Background: The aim of this study was to develop a suitable method for the prolonged culture and maintenance of human hepatocytes with preservation of both proliferative capacity and differentiated functions.
Materials and methods: Primary human hepatocytes were isolated from small pieces of liver tissue obtained from 15 patients who underwent hepatic resection. Hepatocytes were cultured in keratinocyte-stimulating factor medium supplemented with 10% human serum, 10 mM nicotinamide, 10 ng/ml epidermal growth factor, 0.5 microg/ml insulin, 10(-7) M dexamethasone, and antibiotics. Hepatic differentiation and function were analyzed by immunocytochemistry, Western blot, ELISA, lidocaine metabolism, and urea synthesis. Ultrastructural analysis of cultured hepatocytes was performed by electron microscopy.

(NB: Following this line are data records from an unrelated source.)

-- ==== Sys2Proof/Machine/SpoutRequests.lean ====
section
/-! DEFINITION. The spout requests (chapter 4) and ZERO_NOW (R50): PROCEED, ABORT, HOLD, RESUME, PARK, UNPARK, CLEAR. Each is
decided by the spout's state as it stands when the request is taken (R57). -/

namespace Sys2Proof.Machine

/-- R57, R175: a spout request carries one spout number. -/
def onSpout (ps : List Byte) (act : SpoutId → State → State × Status) (s : State) : Act :=
  if ps.length ≠ 1 then Act.only s .badParam (.spoutState none)
  else
    match spoutOfField (byteAt ps 0) with
    | none => Act.only s .badSpout (.spoutState none)
    | some i => Act.only (act i s).1 (act i s).2 (.spoutState (some i))

/-! ### PROCEED -/

/-- R47: the pending proceed mark is set. -/
def Spout.markProceed (p : Spout) : Spout := { p with zero := { p.zero with pendingProceed := true } }

/-- R44, R60: PROCEED in ZEROING, by the step's origin and kind. -/
def proceedZeroing (i : SpoutId) (s : State) : State × Status :=
  match (s.spout i).zero.step with
  | some { origin := .ready, kind := .makeup, .. } => (s.upd i Spout.markProceed, .ok)
  | some { origin := .ready, kind := .normal, .. } => (openCompartment i s, .ok)
  | some { origin := .ready, kind := .zeroNow, .. } => (openCompartment i s, .ok)
  | some { origin := .idle, .. } => (s, .refusedState)
  | none => (s, .refusedState)

/-- R60: PROCEED. -/
def proceed (i : SpoutId) (s : State) : State × Status :=
  match (s.spout i).ctl.state with
  | .ready => if (s.spout i).zero.makeupOwed then (s.upd i Spout.markProceed, .ok) else (openCompartment i s, .ok)
  | .zeroing => proceedZeroing i s
  | .parked => (s, .refusedState)
  | .idle => (s, .refusedState)
  | .armed => (s, .refusedState)
  | .awaitAir => (s, .refusedState)
  | .coarse => (s, .refusedState)
  | .fine => (s, .refusedState)
  | .tailing => (s, .refusedState)
  | .held => (s, .refusedState)
  | .faulted => (s, .refusedState)

/-! ### ABORT -/

/-- R68, steps 3 and 4: the result is recorded and the spout moves on. -/
def Spout.endAborted (p : Spout) : Spout := (p.recordResult .aborted).moveOn

/-- R68: ABORT in ARMED or AWAIT_AIR. -/
def abortWaiting (i : SpoutId) (s : State) : State :=
  (releaseAir i (s.upd i Spout.markAborted)).upd i Spout.endAborted

/-- R69: ABORT in COARSE, FINE or HELD. -/
def abortLoading (i : SpoutId) (s : State) : State := enterTailing .abort i (s.upd i Spout.markAborted)

/-- R70: ABORT in TAILING. -/
def Spout.abortTail (p : Spout) : Spout :=
  let q := p.markAborted
  { q with ctl := { q.ctl with endReason := some .abort } }

/-- R71: ABORT in READY. -/
def Spout.abortReady (p : Spout) : Spout := ((p.retireHead 2).clearProceed).settle

/-- R68 to R71: ABORT. -/
def abort (i : SpoutId) (s : State) : State × Status :=
  match (s.spout i).ctl.state with
  | .armed => (abortWaiting i s, .ok)
  | .awaitAir => (abortWaiting i s, .ok)
  | .coarse => (abortLoading i s, .ok)
  | .fine => (abortLoading i s, .ok)
  | .held => (abortLoading i s, .ok)
  | .tailing =>
    if (s.spout i).ctl.endReason = some .abort then (s, .okNoop) else (s.upd i Spout.abortTail, .ok)
  | .ready => (s.upd i Spout.abortReady, .ok)
  | .parked => (s, .refusedState)
  | .idle => (s, .refusedState)
  | .zeroing => (s, .refusedState)
  | .faulted => (s, .refusedState)

/-! ### HOLD and RESUME -/

/-- R63: HOLD. -/
def hold (i : SpoutId) (s : State) : State × Status :=
  match (s.spout i).ctl.state with
  | .armed => (enterHeld .command i s, .ok)
  | .awaitAir => (enterHeld .command i s, .ok)
  | .coarse => (enterHeld .command i s, .ok)
  | .fine => (enterHeld .command i s, .ok)
  | .parked => (s, .refusedState)
  | .idle => (s, .refusedState)
  | .ready => (s, .refusedState)
  | .zeroing => (s, .refusedState)
  | .tailing => (s, .refusedState)
  | .held => (s, .refusedState)
  | .faulted => (s, .refusedState)

/-- R66: the held reason becomes none and the spout enters AWAIT_AIR. -/
def Spout.leaveHeld (p : Spout) : Spout :=
  ({ p with ctl := { p.ctl with heldReason := none } }).enter .awaitAir

/-- R66: a HELD spout resumes: the interlocks are examined, the probe first, and then it asks for air. -/
def resumeHeld (i : SpoutId) (s : State) : State :=
  let t := s.upd i Spout.leaveHeld
  if !t.probeClear i then probeCondition i t
  else if !t.bayPermissive i then bayCondition i t
  else askForAir i t

/-- R66: RESUME. -/
def resume (i : SpoutId) (s : State) : State × Status :=
  if (s.spout i).ctl.state = .held then
    if (s.spout i).ctl.heldReason = some .bay ∧ !s.bayPermissive i then (s, .refusedState) else (resumeHeld i s, .ok)
  else (s, .refusedState)

/-! ### PARK, UNPARK, CLEAR, ZERO_NOW -/

/-- R59: the spout goes to PARKED, any step discarded and any retry wait ended. -/
def Spout.park (p : Spout) : Spout :=
  ({ p with zero := { p.zero with step := none, retryWait := none } }).enter .parked

/-- R59: PARK. -/
def park (i : SpoutId) (s : State) : State × Status :=
  match (s.spout i).ctl.state with
  | .idle => (s.upd i Spout.park, .ok)
  | .ready => (s, .okNoop)
  | .zeroing =>
    match (s.spout i).zero.step with
    | some { origin := .ready, .. } => (s, .okNoop)
    | some { origin := .idle, .. } => (s.upd i Spout.park, .ok)
    | none => (s.upd i Spout.park, .ok)
  | .parked => (s, .refusedState)
  | .armed => (s, .refusedState)
  | .awaitAir => (s, .refusedState)
  | .coarse => (s, .refusedState)
  | .fine => (s, .refusedState)
  | .tailing => (s, .refusedState)
  | .held => (s, .refusedState)
  | .faulted => (s, .refusedState)

/-- R58: the three steps of a taken UNPARK. -/
def Spout.unpark (p : Spout) : Spout := (({ p with zero := p.zero.unpark }).enter .idle).examineZeroing

/-- R58: UNPARK. -/
def unpark (i : SpoutId) (s : State) : State × Status :=
  if (s.spout i).ctl.state = .parked then
    if s.configured i then (s.upd i Spout.unpark, .ok) else (s, .notConfigured)
  else (s, .refusedState)

/-- R76, R112: the fault kind becomes none, the stuck-gate run is 0, and the spout moves on. -/
def Spout.clearFault (p : Spout) : Spout :=
  ({ p with ctl := { p.ctl with faultKind := none, stuckRun := 0 } }).moveOn

/-- R76: CLEAR. -/
def clear (i : SpoutId) (s : State) : State × Status :=
  if (s.spout i).ctl.state = .faulted then
    if (s.spout i).ctl.faultKind = some .gateStuck ∧ !s.gateReadsShut i then (s, .refusedState)
    else (s.upd i Spout.clearFault, .ok)
  else (s, .refusedState)

/-- R50: ZERO_NOW. -/
def zeroNow (i : SpoutId) (s : State) : State × Status :=
  match (s.spout i).ctl.state with
  | .idle => (s.upd i Spout.zeroNow, .ok)
  | .ready => (s.upd i Spout.zeroNow, .ok)
  | .parked => (s, .refusedState)
  | .zeroing => (s, .refusedState)
  | .armed => (s, .refusedState)
  | .awaitAir => (s, .refusedState)
  | .coarse => (s, .refusedState)
  | .fine => (s, .refusedState)
  | .tailing => (s, .refusedState)
  | .held => (s, .refusedState)
  | .faulted => (s, .refusedState)

/-! ### The handlers -/

/-- R60. -/
def proceedAct (ps : List Byte) (s : State) : Act := onSpout ps proceed s

/-- R68 to R71. -/
def abortAct (ps : List Byte) (s : State) : Act := onSpout ps abort s

/-- R63. -/
def holdAct (ps : List Byte) (s : State) : Act := onSpout ps hold s

/-- R66. -/
def resumeAct (ps : List Byte) (s : State) : Act := onSpout ps resume s

/-- R59. -/
def parkAct (ps : List Byte) (s : State) : Act := onSpout ps park s

/-- R58. -/
def unparkAct (ps : List Byte) (s : State) : Act := onSpout ps unpark s

/-- R76. -/
def clearAct (ps : List Byte) (s : State) : Act := onSpout ps clear s

/-- R50. -/
def zeroNowAct (ps : List Byte) (s : State) : Act := onSpout ps zeroNow s

end Sys2Proof.Machine
end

Results: Many primary hepatocytes were maintained for more than 56 days. Hepatocytes proliferated during the initial 14 days, and bromodeoxyuridine labeling indices were 15.2, 12.2, and 6.2% at days 5, 10, and 15, respectively. Electron micrographs of the hepatocytes at day 28 demonstrated numerous mitochondria, rough endoplasmic reticulum, large peroxisomes, and glycogen granules. Albumin secretion increased for the first 14 days and then gradually decreased thereafter but was maintained at levels greater than 2 microg/ml/h until day 56. alpha(1)-Antitrypsin, alpha(1)-antichymotrypsin, and ceruloplasmin production was also observed at day 56, while lidocaine metabolism and urea synthesis were maintained for a long time.
Conclusion: This hepatocyte culture method facilitates the prolonged culture of primary human hepatocytes with preservation of hepatocyte differentiation, function, and proliferative capacity.